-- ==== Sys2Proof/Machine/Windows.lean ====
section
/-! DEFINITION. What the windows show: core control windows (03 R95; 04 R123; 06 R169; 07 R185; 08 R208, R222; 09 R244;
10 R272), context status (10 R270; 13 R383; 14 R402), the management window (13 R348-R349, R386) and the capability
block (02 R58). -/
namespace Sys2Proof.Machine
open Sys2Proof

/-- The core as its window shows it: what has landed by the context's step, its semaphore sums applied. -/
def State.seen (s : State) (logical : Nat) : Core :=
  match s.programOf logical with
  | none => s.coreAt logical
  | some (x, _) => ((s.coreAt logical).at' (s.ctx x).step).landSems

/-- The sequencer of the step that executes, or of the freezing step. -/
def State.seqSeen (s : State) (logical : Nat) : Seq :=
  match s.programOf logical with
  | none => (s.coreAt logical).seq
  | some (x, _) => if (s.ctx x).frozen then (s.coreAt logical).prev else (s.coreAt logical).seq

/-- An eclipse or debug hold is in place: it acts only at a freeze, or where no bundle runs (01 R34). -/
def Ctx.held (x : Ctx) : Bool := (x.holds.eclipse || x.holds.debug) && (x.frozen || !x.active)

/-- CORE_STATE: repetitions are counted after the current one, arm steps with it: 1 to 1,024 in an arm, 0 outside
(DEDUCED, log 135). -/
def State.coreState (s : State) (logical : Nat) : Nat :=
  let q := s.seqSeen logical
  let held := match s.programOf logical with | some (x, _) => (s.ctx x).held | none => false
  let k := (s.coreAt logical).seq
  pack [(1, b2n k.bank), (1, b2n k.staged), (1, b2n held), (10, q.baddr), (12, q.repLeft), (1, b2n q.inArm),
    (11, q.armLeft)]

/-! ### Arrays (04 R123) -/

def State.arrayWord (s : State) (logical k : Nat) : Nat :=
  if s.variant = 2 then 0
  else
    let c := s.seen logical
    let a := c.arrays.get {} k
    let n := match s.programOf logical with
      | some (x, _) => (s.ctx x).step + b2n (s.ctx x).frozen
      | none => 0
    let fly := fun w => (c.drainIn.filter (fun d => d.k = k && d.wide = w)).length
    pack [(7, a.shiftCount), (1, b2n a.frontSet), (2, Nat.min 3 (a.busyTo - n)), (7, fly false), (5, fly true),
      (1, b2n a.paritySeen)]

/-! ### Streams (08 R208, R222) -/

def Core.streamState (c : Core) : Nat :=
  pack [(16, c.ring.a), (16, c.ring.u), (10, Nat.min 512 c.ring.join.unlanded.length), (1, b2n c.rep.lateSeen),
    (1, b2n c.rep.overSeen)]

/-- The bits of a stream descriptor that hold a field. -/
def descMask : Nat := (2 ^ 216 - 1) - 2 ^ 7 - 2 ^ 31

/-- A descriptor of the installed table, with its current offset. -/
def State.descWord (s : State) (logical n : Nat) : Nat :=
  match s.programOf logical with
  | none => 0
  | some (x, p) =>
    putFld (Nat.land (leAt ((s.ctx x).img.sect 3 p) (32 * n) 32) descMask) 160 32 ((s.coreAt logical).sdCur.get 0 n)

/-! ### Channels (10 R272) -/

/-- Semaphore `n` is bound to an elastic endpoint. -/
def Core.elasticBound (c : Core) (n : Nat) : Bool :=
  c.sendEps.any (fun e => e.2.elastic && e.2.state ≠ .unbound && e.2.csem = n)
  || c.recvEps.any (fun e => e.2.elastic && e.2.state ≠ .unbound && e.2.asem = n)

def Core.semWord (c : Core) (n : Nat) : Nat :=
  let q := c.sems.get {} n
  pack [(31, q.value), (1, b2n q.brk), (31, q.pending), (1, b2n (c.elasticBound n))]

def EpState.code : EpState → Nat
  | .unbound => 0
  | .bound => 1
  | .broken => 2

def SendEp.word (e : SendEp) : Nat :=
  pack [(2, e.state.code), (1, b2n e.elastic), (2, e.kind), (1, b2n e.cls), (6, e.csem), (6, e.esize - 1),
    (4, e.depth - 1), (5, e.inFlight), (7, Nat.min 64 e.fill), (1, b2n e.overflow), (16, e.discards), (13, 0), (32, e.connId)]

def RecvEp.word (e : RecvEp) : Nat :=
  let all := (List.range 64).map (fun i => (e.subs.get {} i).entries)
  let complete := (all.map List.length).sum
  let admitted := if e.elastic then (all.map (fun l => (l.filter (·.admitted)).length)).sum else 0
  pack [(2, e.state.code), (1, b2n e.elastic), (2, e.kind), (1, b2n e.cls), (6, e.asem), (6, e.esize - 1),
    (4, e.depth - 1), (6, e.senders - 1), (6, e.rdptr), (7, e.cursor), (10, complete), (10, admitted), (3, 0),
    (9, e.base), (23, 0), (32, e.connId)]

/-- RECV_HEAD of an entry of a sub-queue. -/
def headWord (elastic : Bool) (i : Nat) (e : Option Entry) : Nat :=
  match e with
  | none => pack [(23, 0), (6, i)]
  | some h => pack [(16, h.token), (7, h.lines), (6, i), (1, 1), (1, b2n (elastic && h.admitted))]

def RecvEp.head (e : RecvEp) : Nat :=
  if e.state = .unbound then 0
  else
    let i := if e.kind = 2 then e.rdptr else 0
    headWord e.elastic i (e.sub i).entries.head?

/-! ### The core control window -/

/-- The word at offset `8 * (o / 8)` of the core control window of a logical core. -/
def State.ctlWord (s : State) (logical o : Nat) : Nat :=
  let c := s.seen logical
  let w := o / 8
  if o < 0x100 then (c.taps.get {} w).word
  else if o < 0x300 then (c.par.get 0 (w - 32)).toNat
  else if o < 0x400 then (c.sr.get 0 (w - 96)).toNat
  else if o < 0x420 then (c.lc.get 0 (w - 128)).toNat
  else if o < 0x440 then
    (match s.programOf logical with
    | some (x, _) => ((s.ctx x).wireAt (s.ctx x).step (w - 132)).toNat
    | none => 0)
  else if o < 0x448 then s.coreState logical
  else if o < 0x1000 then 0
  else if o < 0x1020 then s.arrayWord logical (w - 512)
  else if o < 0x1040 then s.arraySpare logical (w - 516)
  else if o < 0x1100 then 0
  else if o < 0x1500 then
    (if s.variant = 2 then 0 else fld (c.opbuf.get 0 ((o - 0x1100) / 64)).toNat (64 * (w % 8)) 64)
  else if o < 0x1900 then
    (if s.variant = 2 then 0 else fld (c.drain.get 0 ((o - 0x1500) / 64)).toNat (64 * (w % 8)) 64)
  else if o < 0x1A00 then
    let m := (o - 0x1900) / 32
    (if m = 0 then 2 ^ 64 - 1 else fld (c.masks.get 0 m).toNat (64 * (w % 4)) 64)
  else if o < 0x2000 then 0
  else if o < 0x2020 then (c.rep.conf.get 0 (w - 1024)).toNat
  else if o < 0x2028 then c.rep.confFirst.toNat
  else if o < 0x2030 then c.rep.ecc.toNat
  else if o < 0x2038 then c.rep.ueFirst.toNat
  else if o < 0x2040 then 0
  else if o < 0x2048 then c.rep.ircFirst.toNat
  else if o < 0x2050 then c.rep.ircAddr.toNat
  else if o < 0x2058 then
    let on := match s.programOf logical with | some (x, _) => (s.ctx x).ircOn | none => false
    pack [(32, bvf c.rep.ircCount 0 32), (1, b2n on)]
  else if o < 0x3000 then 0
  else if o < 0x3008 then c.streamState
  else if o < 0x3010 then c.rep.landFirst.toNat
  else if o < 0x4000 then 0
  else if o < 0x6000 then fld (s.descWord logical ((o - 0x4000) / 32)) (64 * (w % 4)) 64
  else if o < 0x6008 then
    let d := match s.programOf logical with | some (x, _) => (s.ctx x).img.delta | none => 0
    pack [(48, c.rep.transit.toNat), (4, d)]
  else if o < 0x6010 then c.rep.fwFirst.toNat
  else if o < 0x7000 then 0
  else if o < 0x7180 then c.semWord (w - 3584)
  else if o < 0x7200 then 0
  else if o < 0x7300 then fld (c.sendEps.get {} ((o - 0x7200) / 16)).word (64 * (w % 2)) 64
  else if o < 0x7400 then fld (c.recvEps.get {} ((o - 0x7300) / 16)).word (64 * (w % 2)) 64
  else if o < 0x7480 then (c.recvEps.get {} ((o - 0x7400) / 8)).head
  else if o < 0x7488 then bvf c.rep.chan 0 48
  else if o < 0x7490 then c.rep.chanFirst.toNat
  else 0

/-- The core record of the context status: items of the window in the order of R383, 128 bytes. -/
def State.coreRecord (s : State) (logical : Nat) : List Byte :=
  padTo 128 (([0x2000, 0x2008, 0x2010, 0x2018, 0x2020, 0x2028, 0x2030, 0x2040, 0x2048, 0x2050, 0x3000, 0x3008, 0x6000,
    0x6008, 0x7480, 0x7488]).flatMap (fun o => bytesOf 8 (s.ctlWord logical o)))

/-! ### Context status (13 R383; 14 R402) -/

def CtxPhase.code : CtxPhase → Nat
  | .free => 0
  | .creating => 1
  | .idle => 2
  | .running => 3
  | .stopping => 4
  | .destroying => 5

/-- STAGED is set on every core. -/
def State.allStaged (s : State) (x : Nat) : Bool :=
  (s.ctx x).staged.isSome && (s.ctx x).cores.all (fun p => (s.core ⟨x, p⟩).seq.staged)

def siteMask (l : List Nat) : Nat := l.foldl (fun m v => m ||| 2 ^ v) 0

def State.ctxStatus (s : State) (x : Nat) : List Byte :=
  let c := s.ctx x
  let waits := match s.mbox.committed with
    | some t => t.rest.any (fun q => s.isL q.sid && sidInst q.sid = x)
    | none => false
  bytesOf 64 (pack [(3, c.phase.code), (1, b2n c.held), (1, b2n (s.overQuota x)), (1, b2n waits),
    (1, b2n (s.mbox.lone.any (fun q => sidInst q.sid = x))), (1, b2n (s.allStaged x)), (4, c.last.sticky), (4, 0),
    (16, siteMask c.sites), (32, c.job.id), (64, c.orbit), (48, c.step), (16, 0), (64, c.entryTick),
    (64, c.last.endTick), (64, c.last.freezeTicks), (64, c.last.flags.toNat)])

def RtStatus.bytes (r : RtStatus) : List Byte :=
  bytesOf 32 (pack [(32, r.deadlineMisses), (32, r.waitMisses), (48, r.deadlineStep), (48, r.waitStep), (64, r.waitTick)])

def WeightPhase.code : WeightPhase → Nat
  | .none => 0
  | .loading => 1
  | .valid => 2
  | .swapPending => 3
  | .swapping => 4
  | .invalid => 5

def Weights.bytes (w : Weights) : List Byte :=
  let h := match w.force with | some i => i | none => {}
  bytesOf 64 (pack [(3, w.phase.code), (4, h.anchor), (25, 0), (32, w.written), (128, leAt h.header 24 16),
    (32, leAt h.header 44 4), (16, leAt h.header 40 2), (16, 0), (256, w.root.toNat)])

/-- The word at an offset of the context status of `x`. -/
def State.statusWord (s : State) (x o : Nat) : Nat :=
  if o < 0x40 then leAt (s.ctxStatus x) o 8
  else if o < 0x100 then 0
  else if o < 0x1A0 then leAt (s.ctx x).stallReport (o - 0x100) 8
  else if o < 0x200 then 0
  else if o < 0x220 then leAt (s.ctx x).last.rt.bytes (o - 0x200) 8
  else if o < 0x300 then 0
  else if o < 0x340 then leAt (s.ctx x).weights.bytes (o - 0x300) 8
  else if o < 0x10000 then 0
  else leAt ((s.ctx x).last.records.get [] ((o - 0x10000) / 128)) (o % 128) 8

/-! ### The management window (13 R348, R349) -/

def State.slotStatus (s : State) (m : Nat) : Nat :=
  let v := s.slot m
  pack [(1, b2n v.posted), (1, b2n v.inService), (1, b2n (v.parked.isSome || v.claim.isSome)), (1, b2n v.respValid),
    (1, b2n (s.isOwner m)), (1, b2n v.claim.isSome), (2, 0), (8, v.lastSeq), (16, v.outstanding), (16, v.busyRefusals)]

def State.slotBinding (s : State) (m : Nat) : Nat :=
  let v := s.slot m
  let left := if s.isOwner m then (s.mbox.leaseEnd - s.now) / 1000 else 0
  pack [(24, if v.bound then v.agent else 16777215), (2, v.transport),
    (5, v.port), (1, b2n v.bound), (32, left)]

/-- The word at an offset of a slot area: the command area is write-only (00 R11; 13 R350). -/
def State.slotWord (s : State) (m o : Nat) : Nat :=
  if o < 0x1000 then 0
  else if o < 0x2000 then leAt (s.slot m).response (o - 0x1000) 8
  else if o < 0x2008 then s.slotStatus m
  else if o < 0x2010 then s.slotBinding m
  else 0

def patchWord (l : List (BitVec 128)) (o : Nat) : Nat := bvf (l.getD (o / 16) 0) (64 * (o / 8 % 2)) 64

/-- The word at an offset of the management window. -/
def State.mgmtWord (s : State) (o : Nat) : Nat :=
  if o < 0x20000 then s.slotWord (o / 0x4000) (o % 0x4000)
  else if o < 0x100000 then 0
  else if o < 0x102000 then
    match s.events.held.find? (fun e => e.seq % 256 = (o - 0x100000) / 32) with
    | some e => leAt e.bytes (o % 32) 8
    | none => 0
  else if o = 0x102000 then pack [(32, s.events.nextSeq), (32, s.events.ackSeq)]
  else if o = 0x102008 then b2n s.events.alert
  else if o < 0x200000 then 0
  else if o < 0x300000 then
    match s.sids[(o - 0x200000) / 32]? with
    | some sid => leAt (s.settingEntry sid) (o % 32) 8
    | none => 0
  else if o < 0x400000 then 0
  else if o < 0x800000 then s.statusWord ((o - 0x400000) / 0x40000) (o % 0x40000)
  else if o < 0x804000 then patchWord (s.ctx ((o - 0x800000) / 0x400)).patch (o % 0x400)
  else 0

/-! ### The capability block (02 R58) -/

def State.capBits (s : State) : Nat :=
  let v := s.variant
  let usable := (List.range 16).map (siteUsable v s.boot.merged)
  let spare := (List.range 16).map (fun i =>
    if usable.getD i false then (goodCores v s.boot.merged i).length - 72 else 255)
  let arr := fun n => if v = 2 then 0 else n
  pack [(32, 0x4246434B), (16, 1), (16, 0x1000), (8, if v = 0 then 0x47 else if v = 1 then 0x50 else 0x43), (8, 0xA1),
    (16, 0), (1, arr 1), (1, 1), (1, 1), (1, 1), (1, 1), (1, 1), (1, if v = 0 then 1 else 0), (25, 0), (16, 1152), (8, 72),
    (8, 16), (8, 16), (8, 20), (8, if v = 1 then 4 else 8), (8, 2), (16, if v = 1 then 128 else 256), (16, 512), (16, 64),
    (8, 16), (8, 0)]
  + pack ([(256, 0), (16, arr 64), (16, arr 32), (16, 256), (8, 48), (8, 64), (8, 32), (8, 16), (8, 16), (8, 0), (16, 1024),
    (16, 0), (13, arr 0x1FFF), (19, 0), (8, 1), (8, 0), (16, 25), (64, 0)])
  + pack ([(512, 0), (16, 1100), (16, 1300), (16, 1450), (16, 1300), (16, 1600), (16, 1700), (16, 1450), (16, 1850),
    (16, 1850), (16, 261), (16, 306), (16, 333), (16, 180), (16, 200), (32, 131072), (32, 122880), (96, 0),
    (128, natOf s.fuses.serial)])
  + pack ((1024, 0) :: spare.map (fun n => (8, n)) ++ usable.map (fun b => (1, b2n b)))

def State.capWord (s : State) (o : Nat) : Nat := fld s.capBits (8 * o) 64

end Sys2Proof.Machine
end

* * *

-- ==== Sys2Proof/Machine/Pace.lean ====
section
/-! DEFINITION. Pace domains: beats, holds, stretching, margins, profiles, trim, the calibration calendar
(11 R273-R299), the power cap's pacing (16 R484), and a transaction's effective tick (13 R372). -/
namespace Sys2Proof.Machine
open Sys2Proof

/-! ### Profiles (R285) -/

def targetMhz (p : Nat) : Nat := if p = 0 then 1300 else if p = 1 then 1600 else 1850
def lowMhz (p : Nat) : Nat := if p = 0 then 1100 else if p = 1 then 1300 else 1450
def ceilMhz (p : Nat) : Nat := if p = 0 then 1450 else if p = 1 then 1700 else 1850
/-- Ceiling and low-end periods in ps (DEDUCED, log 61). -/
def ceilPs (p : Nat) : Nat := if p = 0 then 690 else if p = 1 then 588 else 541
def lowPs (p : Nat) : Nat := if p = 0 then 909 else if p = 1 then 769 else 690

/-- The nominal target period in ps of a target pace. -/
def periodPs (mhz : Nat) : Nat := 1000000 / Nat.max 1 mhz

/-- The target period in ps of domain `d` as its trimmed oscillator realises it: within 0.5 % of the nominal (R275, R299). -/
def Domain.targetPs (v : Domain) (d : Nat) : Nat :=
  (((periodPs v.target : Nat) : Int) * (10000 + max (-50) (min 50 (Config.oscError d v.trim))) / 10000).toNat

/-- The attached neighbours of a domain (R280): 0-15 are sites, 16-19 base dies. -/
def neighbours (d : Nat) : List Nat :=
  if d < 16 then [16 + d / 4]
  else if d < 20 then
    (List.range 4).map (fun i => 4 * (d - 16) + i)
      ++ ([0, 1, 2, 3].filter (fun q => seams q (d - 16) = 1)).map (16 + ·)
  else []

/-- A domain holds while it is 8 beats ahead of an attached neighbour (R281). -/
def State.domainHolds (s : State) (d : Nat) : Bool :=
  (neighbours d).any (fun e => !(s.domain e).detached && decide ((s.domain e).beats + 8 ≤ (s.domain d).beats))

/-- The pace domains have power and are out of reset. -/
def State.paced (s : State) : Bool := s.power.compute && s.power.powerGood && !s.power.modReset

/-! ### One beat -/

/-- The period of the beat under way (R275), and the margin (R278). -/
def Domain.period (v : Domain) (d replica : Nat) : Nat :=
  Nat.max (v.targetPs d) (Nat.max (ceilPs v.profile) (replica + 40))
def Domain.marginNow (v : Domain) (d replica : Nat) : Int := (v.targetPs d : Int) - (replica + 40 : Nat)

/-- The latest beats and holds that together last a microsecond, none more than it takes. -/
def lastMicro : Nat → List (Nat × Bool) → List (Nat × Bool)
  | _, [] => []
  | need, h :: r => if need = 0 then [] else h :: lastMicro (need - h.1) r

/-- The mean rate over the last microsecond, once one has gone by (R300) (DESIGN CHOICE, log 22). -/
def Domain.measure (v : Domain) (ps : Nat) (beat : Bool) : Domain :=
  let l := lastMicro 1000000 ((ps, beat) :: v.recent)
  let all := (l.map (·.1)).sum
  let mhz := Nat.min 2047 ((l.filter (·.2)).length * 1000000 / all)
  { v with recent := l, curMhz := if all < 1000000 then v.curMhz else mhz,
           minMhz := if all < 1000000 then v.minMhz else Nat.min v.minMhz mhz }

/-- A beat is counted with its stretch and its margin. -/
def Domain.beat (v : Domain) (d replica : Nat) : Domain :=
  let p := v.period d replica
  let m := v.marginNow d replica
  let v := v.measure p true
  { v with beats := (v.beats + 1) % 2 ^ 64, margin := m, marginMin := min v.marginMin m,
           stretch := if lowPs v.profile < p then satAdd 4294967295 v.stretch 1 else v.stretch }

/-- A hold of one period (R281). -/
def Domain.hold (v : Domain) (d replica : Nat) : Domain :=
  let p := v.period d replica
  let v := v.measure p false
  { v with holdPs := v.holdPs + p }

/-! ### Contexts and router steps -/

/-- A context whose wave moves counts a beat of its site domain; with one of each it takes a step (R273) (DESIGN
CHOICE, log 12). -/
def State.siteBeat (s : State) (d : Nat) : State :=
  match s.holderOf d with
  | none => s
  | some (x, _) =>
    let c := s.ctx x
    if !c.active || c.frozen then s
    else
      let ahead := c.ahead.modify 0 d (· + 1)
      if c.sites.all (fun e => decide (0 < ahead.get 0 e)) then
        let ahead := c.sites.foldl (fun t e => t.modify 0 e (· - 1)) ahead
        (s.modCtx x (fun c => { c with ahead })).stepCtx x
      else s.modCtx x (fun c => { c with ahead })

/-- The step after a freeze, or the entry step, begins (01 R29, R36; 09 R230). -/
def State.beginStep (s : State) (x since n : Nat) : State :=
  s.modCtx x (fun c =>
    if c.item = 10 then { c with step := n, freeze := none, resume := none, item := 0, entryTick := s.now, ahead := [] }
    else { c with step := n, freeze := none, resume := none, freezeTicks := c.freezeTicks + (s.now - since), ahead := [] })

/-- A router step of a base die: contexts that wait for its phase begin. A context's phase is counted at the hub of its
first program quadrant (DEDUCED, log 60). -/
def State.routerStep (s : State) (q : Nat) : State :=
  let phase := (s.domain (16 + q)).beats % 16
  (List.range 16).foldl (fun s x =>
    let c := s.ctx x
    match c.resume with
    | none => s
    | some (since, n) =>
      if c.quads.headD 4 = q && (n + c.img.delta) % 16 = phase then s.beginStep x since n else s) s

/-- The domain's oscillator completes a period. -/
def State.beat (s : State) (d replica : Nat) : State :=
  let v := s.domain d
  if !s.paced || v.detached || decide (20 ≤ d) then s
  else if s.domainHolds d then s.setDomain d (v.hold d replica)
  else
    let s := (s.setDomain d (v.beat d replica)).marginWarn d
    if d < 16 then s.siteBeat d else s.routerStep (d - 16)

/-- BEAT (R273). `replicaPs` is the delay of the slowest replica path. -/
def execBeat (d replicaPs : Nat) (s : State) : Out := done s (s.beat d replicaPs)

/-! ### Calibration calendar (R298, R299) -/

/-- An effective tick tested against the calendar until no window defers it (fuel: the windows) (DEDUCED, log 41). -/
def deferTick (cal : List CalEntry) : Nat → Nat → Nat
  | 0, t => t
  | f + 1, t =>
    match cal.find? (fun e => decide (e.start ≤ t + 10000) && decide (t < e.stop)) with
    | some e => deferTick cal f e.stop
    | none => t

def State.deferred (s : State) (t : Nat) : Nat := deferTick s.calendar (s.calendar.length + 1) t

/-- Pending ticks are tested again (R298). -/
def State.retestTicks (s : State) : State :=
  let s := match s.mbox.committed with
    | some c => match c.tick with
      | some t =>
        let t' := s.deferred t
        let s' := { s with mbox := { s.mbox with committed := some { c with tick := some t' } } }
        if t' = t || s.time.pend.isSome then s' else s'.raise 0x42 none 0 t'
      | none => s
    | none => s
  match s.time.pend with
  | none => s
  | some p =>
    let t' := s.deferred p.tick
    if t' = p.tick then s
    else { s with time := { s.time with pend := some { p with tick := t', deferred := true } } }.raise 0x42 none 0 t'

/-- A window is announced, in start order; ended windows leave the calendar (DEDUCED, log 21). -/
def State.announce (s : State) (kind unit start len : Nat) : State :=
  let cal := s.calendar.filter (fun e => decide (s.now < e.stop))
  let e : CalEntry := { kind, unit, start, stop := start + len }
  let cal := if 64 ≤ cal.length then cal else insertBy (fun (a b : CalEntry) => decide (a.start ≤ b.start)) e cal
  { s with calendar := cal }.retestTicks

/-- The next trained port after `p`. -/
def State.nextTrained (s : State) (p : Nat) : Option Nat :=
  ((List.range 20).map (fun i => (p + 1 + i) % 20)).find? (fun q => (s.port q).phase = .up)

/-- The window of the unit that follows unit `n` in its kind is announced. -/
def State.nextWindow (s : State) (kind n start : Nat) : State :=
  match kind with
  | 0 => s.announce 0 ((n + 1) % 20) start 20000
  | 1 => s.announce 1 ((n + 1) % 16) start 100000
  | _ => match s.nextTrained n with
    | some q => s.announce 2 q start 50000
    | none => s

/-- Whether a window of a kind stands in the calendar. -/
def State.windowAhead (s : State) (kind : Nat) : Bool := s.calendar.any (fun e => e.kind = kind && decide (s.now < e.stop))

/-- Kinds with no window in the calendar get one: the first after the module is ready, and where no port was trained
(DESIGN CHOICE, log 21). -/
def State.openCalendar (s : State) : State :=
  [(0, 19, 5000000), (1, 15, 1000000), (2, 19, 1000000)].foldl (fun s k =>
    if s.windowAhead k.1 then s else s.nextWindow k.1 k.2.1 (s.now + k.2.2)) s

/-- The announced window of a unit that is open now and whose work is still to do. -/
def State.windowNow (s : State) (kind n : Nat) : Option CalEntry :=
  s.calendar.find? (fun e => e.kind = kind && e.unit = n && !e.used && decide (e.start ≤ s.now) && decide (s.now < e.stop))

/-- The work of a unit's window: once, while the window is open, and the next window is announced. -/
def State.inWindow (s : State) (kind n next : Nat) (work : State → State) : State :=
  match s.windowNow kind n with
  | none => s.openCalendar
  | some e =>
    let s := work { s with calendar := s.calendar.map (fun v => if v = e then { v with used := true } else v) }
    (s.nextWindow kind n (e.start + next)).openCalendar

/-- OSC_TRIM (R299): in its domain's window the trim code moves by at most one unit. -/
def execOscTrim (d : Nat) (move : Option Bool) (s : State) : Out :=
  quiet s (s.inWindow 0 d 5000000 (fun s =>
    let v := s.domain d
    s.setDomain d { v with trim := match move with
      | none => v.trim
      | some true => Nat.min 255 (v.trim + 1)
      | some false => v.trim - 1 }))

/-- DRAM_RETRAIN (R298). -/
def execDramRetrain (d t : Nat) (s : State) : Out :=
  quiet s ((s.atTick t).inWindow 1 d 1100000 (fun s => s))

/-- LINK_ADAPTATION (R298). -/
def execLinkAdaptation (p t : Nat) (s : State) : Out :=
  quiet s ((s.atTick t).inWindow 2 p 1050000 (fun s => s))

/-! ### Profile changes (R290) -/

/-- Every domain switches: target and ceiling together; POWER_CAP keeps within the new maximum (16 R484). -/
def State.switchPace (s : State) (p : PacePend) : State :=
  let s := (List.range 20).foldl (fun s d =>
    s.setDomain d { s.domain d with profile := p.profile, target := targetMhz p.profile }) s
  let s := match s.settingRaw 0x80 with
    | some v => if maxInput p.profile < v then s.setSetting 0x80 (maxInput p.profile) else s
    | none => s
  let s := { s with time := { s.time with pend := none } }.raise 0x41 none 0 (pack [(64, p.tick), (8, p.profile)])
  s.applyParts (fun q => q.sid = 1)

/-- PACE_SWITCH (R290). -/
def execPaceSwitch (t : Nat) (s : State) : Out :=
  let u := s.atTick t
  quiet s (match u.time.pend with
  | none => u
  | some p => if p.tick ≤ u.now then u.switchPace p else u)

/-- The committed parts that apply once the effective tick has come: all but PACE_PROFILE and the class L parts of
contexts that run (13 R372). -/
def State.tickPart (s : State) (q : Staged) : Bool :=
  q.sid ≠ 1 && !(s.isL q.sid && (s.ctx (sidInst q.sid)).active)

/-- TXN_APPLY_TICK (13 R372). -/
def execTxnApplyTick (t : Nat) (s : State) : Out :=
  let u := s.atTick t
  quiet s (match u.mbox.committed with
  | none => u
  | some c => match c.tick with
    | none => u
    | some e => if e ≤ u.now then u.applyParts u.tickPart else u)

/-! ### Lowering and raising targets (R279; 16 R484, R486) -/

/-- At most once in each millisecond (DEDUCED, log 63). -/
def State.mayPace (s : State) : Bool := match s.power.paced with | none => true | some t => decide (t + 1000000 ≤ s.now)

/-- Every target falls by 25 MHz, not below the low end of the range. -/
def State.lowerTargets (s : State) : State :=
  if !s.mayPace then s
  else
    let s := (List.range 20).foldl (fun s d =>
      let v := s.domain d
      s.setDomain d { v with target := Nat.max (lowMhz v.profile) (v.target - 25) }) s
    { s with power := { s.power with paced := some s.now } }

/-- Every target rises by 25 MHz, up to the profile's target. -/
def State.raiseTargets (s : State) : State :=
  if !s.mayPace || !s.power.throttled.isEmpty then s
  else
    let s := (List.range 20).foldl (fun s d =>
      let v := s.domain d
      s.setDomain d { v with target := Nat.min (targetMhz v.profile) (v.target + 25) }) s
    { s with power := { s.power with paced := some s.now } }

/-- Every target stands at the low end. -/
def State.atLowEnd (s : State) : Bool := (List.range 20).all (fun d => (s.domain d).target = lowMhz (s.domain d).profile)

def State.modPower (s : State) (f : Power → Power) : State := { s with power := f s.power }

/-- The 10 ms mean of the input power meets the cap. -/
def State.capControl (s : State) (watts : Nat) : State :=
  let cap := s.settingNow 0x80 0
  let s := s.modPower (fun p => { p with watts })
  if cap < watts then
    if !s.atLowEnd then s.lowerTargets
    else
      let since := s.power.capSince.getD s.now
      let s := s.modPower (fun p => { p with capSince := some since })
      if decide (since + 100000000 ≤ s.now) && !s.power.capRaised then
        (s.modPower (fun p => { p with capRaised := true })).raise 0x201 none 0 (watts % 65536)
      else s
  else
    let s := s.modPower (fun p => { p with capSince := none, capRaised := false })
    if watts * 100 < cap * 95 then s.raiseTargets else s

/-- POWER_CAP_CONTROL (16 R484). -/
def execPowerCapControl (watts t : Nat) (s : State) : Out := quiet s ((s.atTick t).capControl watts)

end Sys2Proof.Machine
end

> [Task description] Report the number of lines in the listing above that include the word "steps", and nothing else.

> [Exercise output] 2